Scan the records for the word "hgood". Report each line where it occurs.
--- Entries provided Enclosed Below ---
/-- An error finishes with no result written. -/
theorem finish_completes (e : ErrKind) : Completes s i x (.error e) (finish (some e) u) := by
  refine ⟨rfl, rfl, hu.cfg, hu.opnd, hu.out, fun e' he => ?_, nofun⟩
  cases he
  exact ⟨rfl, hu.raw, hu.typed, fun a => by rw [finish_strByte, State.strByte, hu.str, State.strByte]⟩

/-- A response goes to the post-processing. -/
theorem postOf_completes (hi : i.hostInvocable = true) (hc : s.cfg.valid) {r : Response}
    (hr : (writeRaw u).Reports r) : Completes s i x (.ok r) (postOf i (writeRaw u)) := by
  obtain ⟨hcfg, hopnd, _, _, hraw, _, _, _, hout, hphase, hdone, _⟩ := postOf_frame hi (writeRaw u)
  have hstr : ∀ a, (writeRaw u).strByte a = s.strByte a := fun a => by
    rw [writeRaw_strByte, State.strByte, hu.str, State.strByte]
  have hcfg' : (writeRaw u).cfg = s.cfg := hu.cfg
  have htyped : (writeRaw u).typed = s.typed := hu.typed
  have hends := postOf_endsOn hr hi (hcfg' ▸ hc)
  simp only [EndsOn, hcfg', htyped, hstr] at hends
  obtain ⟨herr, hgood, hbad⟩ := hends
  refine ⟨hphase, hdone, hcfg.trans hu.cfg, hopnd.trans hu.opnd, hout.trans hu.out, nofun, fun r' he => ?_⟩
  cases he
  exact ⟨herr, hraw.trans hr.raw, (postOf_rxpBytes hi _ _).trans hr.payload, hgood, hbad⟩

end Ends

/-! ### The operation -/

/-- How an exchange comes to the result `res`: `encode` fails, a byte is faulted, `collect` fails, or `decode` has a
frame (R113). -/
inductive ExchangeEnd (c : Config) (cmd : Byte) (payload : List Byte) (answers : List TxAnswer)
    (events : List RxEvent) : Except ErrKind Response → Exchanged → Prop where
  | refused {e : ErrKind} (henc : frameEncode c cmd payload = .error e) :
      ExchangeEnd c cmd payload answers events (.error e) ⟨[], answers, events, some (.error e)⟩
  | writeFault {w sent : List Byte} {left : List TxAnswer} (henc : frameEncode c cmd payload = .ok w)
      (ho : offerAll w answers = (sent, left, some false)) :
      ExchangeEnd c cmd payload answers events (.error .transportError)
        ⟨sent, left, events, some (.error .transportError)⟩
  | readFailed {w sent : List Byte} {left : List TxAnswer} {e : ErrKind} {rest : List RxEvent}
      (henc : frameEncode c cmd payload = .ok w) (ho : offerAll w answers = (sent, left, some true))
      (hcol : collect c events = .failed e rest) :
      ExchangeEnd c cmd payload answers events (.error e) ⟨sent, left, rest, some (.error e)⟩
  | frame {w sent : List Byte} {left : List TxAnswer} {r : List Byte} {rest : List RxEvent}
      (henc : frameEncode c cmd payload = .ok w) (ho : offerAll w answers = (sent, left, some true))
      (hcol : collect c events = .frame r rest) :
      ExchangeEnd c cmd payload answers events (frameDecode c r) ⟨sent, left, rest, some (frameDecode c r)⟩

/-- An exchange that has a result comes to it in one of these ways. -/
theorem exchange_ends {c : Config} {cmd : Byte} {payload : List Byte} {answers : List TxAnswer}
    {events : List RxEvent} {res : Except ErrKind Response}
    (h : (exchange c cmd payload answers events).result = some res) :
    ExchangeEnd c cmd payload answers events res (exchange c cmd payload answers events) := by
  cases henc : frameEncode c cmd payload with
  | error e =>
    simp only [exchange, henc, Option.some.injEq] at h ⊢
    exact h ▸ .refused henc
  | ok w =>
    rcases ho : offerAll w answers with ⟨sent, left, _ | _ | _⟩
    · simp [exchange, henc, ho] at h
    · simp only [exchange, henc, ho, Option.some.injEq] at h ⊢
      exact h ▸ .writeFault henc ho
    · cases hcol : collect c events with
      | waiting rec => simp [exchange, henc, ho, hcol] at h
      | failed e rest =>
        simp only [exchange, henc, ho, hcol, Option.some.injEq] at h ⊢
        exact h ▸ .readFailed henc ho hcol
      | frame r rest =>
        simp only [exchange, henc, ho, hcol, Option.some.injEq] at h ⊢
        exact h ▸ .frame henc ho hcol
--- End of Enclosed Entries provided ---
● **Your solution**
  obtain ⟨herr, hgood, hbad⟩ := hends
  exact ⟨herr, hraw.trans hr.raw, (postOf_rxpBytes hi _ _).trans hr.payload, hgood, hbad⟩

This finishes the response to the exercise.